Painting the edge of the cover paper with glue will ensure there will be no unglued bit along the edge
Do the same thing for the other side.  Be careful that you have your cover paper the same distance from the spine as the first side or your book will look off balance.
One side of the cover paper glued down, the other being allowed to dry.  Note the book cover is face down on newspaper (and a clean piece of paper to prevent the newspaper smudging my cover) with heavy books on top (I knew that Biochemistry book would come in useful some day!)
When it is dry you can trim the cover paper if necessary.  It should be 3-4 cm from the edge of the cover paper on each side although the exact distance doesn't matter too much as it will be folded over and hidden later on in the process.

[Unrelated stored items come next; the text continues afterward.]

theorem pfcRx_pauses (hign : p.ignoring = false) (hn : n ≠ 0) : s.pfcRx mac pri n = s.setPfc mac pri { p with
    until_ := some (s.now + ceilDiv (n * 512) (s.macRate mac))
    since := if s.paused mac pri then p.since else some s.now
    lastRx := s.now } := by
  simp only [State.pfcRx, ← hp, hen, hign, hn, Bool.not_true, Bool.false_eq_true, if_false]

end

include hp

theorem pfcExpire_some {t : Nat} (ht : p.until_ = some t) {a : State} (ha : a = s.advanceTo t) : s.pfcExpire mac pri
    = (a.setPfc mac pri { a.pfcOf mac pri with until_ := none, since := none }).resumeMac mac := by
  subst hp ha
  unfold State.pfcExpire
  rw [ht]

section
variable (hxoff : p.xoff = true) {a : State} (ha : a = s.advanceTo (p.xoffAt + 2000))
include hxoff ha

theorem pfcRepeat_fallen (hcells : a.portCells mac pri < a.xon) : s.pfcRepeat mac pri = a.pfcSync mac pri := by
  simp only [State.pfcRepeat, ← hp, ← ha, hxoff, hcells, Bool.not_true, Bool.false_eq_true, if_false, if_true]

theorem pfcRepeat_sends (hcells : a.xon ≤ a.portCells mac pri) : s.pfcRepeat mac pri
    = (a.setPfc mac pri { p with xoffAt := a.now }).pfcSend mac pri 0xFFFF := by
  simp only [State.pfcRepeat, ← hp, ← ha, hxoff, Nat.not_lt.mpr hcells, Bool.not_true, Bool.false_eq_true, if_false]

end

theorem pfcRepeat_idle (hxoff : p.xoff = false) : s.pfcRepeat mac pri = s := by
  simp only [State.pfcRepeat, ← hp, hxoff, Bool.not_false, if_true]

theorem pfcTrip_trips {t e ms : Nat} (hsince : p.since = some t) (huntil : p.until_ = some e)
    (hms : ms = s.field .netPfcWdog 7 0) (hon : ms ≠ 0) (hign : p.ignoring = false) (hheld : t + ms * msec ≤ e) :
    s.pfcTrip mac pri = ((((s.advanceTo (t + ms * msec)).setPfc mac pri
      { p with ignoring := true, until_ := none, since := none }).count .netPfcWdogCt).event .net).resumeMac mac := by
  subst hp hms
  unfold State.pfcTrip
  simp only [hsince, huntil]
  exact if_neg (by simp only [hon, hign, Bool.false_eq_true, false_or, Nat.not_lt]; exact hheld)

theorem pfcClear_ignoring (hign : p.ignoring = true) {a : State} (ha : a = s.advanceTo (p.lastRx + msec)) :
    s.pfcClear mac pri = a.setPfc mac pri { p with ignoring := false } := by
  simp only [State.pfcClear, ← hp, ← ha, hign, Bool.not_true, Bool.false_eq_true, if_false]

theorem pfcClear_idle (hign : p.ignoring = false) : s.pfcClear mac pri = s := by
  simp only [State.pfcClear, ← hp, hign, Bool.not_false, if_true]

end

/-! ### Links and announcements -/

theorem linkChange_rises {s : State} {m u : Nat} (h : (s.subMayRise m u && !s.subUp m u) = true) : s.linkChange m u true
    = ({ s with net := { s.net with link := tblPut false s.net.link (4 * m + u) true } } : State).reachChange :=
  if_pos h

theorem linkChange_stays {s : State} {m u : Nat} (h : (s.subMayRise m u && !s.subUp m u) = false) :
    s.linkChange m u true = s :=
  if_neg (Bool.eq_false_iff.mp h)

theorem linkDown_down {s : State} {m u : Nat} (h : s.subUp m u = false) : s.linkDown m u = s :=
  if_neg (Bool.eq_false_iff.mp h)

theorem linkDown_up {s w : State} {m u : Nat} (h : s.subUp m u = true)
    (hw : w = { s with net := { s.net with link := tblPut false s.net.link (4 * m + u) false } }) :
    s.linkDown m u = ((w.setReg .netPort (w.reg .netPort m ||| 2 ^ (20 + u)) m).event .net).reachChange := by
  subst hw
  exact if_pos h

theorem announceNext_nil {s : State} (h : s.net.announce = []) : s.announceNext = s := by
  unfold State.announceNext
  rw [h]

theorem announceNext_cons {s a : State} {t : Nat} {r : List Nat} (h : s.net.announce = t :: r) (ha : a = s.advanceTo t) :
    s.announceNext = ({ a with net := { a.net with announce := r } } : State).announceAll := by
  subst ha
  unfold State.announceNext
  rw [h]

/-- Settles O29: each event is taken apart at its checks, in the order in which the model makes them (the management port is MAC
9 and has link, log entry 43; what Basalt answers is log entry 106; a timer's event moves the clock, log entry 2). -/
theorem networkEventsDoTheirEffect : Obligations.NetworkEventsDoTheirEffect := by
  refine ⟨fun s u f w hw hkind => ?_, fun s u k f bad w hw hkind hbad v hv => ?_, fun s m u f hm => ⟨fun hdown => ?_,
      fun hup => ⟨fun hfcs => ?_, fun hfcs t ht => ⟨fun hdrop => ?_, fun hpass hidle => ?_, fun hpass hserves =>
        ⟨fun hkind => ?_, fun hkind => ?_, fun hkind => ?_, fun hce => ?_, fun k hce hkind hlive => ?_⟩⟩⟩⟩,
    fun s mac vec q => ⟨fun hmac => ?_, fun hmac => ?_⟩,
    fun s mac pri n p hp => ⟨fun hdis => ?_, fun hen => ⟨fun hign => ?_, fun hign hn => ?_, fun hign hn => ?_⟩,
      fun t ht a ha => ?_, fun hxoff a ha => ⟨fun hcells => ?_, fun hcells => ?_⟩, fun hxoff => ?_,
      fun t e ms hsince huntil hms hon hign hheld => ?_, fun hign a ha => ?_, fun hign => ?_⟩,
    fun s m u => ⟨fun hrise => ?_, fun hstay => ?_, fun hdown => ?_, fun hup w hw => ?_⟩,
    fun s => ⟨fun hnil => ?_, fun t r hcons a ha => ?_⟩⟩
  · subst hw
    exact congrArg Host.Outcome.next (mgmtFrame_foreign s hkind)
  · subst hw hbad hv
    exact congrArg Host.Outcome.next (mgmtFrame_odt s hkind)
  · exact congrArg Host.Outcome.next (frameReceive_down hm hdown)
  · exact congrArg Host.Outcome.next (frameReceive_fcs hm hup hfcs)
  · exact congrArg Host.Outcome.next (frameReceive_drops hm hup hfcs ht hdrop)
  · exact congrArg Host.Outcome.next (frameReceive_idle hm hup hfcs ht hpass hidle)
  · refine congrArg Host.Outcome.next ((frameReceive_passes hm hup hfcs ht hpass hserves).trans ?_)
    rcases hkind with hkind | hkind | hkind | ⟨b, hkind⟩ <;> rw [hkind]
  · refine congrArg Host.Outcome.next ((frameReceive_passes hm hup hfcs ht hpass hserves).trans ?_)
    rw [hkind]
  · refine congrArg Host.Outcome.next ((frameReceive_passes hm hup hfcs ht hpass hserves).trans ?_)
    rcases hkind with ⟨k, hkind⟩ | ⟨k, hkind⟩ <;> rw [hkind]
  · exact ceMark_unmarked t hce
  · exact ceMark_odt hce hkind hlive
  · exact congrArg Host.Outcome.next (pfcFrame_present hmac vec q)
  · exact congrArg Host.Outcome.next (pfcFrame_absent hmac vec q)
  · exact pfcRx_disabled hdis
  · exact pfcRx_ignored hp hen hign
  · exact pfcRx_ends hp hen hign hn
  · exact pfcRx_pauses hp hen hign hn
  · exact congrArg Host.Outcome.next (pfcExpire_some hp ht ha)
  · exact congrArg Host.Outcome.next (pfcRepeat_fallen hp hxoff ha hcells)
  · exact congrArg Host.Outcome.next (pfcRepeat_sends hp hxoff ha hcells)
  · exact congrArg Host.Outcome.next (pfcRepeat_idle hp hxoff)
  · exact congrArg Host.Outcome.next (pfcTrip_trips hp hsince huntil hms hon hign hheld)
  · exact ⟨_, congrArg Host.Outcome.next (pfcClear_ignoring hp hign ha), rfl, rfl, rfl, rfl, rfl⟩
  · exact congrArg Host.Outcome.next (pfcClear_idle hp hign)
  · exact congrArg Host.Outcome.next (linkChange_rises hrise)
  · exact congrArg Host.Outcome.next (linkChange_stays hstay)
  · exact congrArg Host.Outcome.next (linkDown_down hdown)
  · exact congrArg Host.Outcome.next (linkDown_up hup hw)
  · exact congrArg Host.Outcome.next (announceNext_nil hnil)
  · exact congrArg Host.Outcome.next (announceNext_cons hcons ha)

end Sys2Proof.Machine
end

section
/-! PROOFS. Scope: the events of the endpoint face (R314, R325 to R328, R331 to R336, R338, R340, R342, R718, R724). -/

namespace Sys2Proof.Machine

/-! ### The peer window -/

theorem peerTlp_deaf {s : State} {off : Nat} (rid n : Nat) (b : Bytes) (wr : Bool)
    (hoff : (s.epf.linkUp && (s.epFunc 0).mse && decide (off < 2 ^ 30)) = false) : s.peerTlp off rid wr n b = s.unsupported 1 :=
  if_pos (by rw [hoff]; rfl)

section
variable {s : State} {off rid : Nat} {ap : Aperture} (hap : ap = tblGet {} s.epf.force (off / 2 ^ 24))
  (hon : (s.epf.linkUp && (s.epFunc 0).mse && decide (off < 2 ^ 30)) = true)
include hap hon

theorem peerTlp_stranger (wr : Bool) (n : Nat) (b : Bytes) (hreq : (ap.en && ap.reqId == rid) = false) :
    s.peerTlp off rid wr n b = s.winDrop :=
  (peerTlp_on hap hon).trans (if_pos (by rw [hreq]; rfl))

/-- An access that its aperture admits goes by what the aperture is for (R326 to R328). -/
theorem peerTlp_admitted (wr : Bool) (n : Nat) (b : Bytes) (hreq : (ap.en && ap.reqId == rid) = true) :
    s.peerTlp off rid wr n b = if ap.data then
        if !wr then s.winDrop
        else
          if s.keyOk ap.mkey true (ap.off + off % 2 ^ 24) b.length && (s.keyAt (keyIndex ap.mkey)).kind == 3
              && bitOf (s.keyAt (keyIndex ap.mkey)).access 2 then
            s.storeStaged (s.devAddr ap.mkey (ap.off + off % 2 ^ 24)) (b.length + 1) b
          else (s.count .mmuKeyFail).winDrop
      else if s.bar0Size < ap.off + off % 2 ^ 24 + (if wr then b.length else n) then s.winDrop
      else if wr then s.barWrite ap.func (ap.off + off % 2 ^ 24) b
      else if s.funcEnabled ap.func && (s.epFunc ap.func).mse then s.emit (.winRead (s.barRead ap.func (ap.off + off % 2 ^ 24) n))
      else s.unsupported 1 :=
  (peerTlp_on hap hon).trans (if_neg (by rw [hreq]; decide))

variable {x : Nat} (hx : x = ap.off + off % 2 ^ 24) (hreq : (ap.en && ap.reqId == rid) = true)
include hreq

theorem peerTlp_dataRead (n : Nat) (b : Bytes) (hdata : ap.data = true) : s.peerTlp off rid false n b = s.winDrop :=
  (peerTlp_admitted hap hon false n b hreq).trans ((if_pos hdata).trans (if_pos rfl))

include hx

theorem peerTlp_dataWrite (n : Nat) (b : Bytes) (hdata : ap.data = true) : s.peerTlp off rid true n b =
    if s.keyOk ap.mkey true x b.length && (s.keyAt (keyIndex ap.mkey)).kind == 3
        && bitOf (s.keyAt (keyIndex ap.mkey)).access 2 then s.storeStaged (s.devAddr ap.mkey x) (b.length + 1) b
      else (s.count .mmuKeyFail).winDrop := by
  subst hx
  exact (peerTlp_admitted hap hon true n b hreq).trans ((if_pos hdata).trans (if_neg Bool.false_ne_true))

theorem peerTlp_doorBeyond (wr : Bool) (n : Nat) (b : Bytes) (hdoor : ap.data = false)
    (hpast : s.bar0Size < x + (if wr then b.length else n)) : s.peerTlp off rid wr n b = s.winDrop := by
  subst hx
  exact (peerTlp_admitted hap hon wr n b hreq).trans ((if_neg (by rw [hdoor]; decide)).trans (if_pos hpast))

A quick note to those who wanted to cover their cover boards before attaching them to the spine material.  In this case, what you first need to do is glue your cover board to the middle of your cover material.  Follow the instructions above for tips on how to prevent your paper from wrinkling while gluing.  Trim the paper to about 3-4 cm excess on each side then fold and glue down the edges as described below.

The next step is to fold the paper over to make everything neat.  Step one is to sort out the corners.  Trim your paper on a 45 degree angle to the corner, so that at the tip of the cover board there is at least 3 times the thickness of the cover board.

Now fold over the paper on the 45 degree angle and glue down.  Use a bone folder or a ruler to press down the paper along the cover board to ensure it is completely stuck down.
Do this on every corner and let the glue dry.  You can now fold up the edges and glue them down.  Don't worry about the little bit of brown cover board because it will be hidden by the endpapers later.
Once all the sides are stuck down place the whole thing under weights again (ideally on some newspaper in case of any remaining moisture) and allow to dry overnight.

Those who covered their cover boards before adding the spine should now jump back up and follow the instructions to add the cover boards to the spine material.  The only thing you have to be particularly cautious of is ensuring the spine material is well glued along the edge so it won't lift over time.  However, be careful with your glue- too much and it will seep out and mark your cover.

That's your cover sorted.  Hope you have kept up so far.  Next tutorial will describe how to add your text block to the cover you just made to finish your book.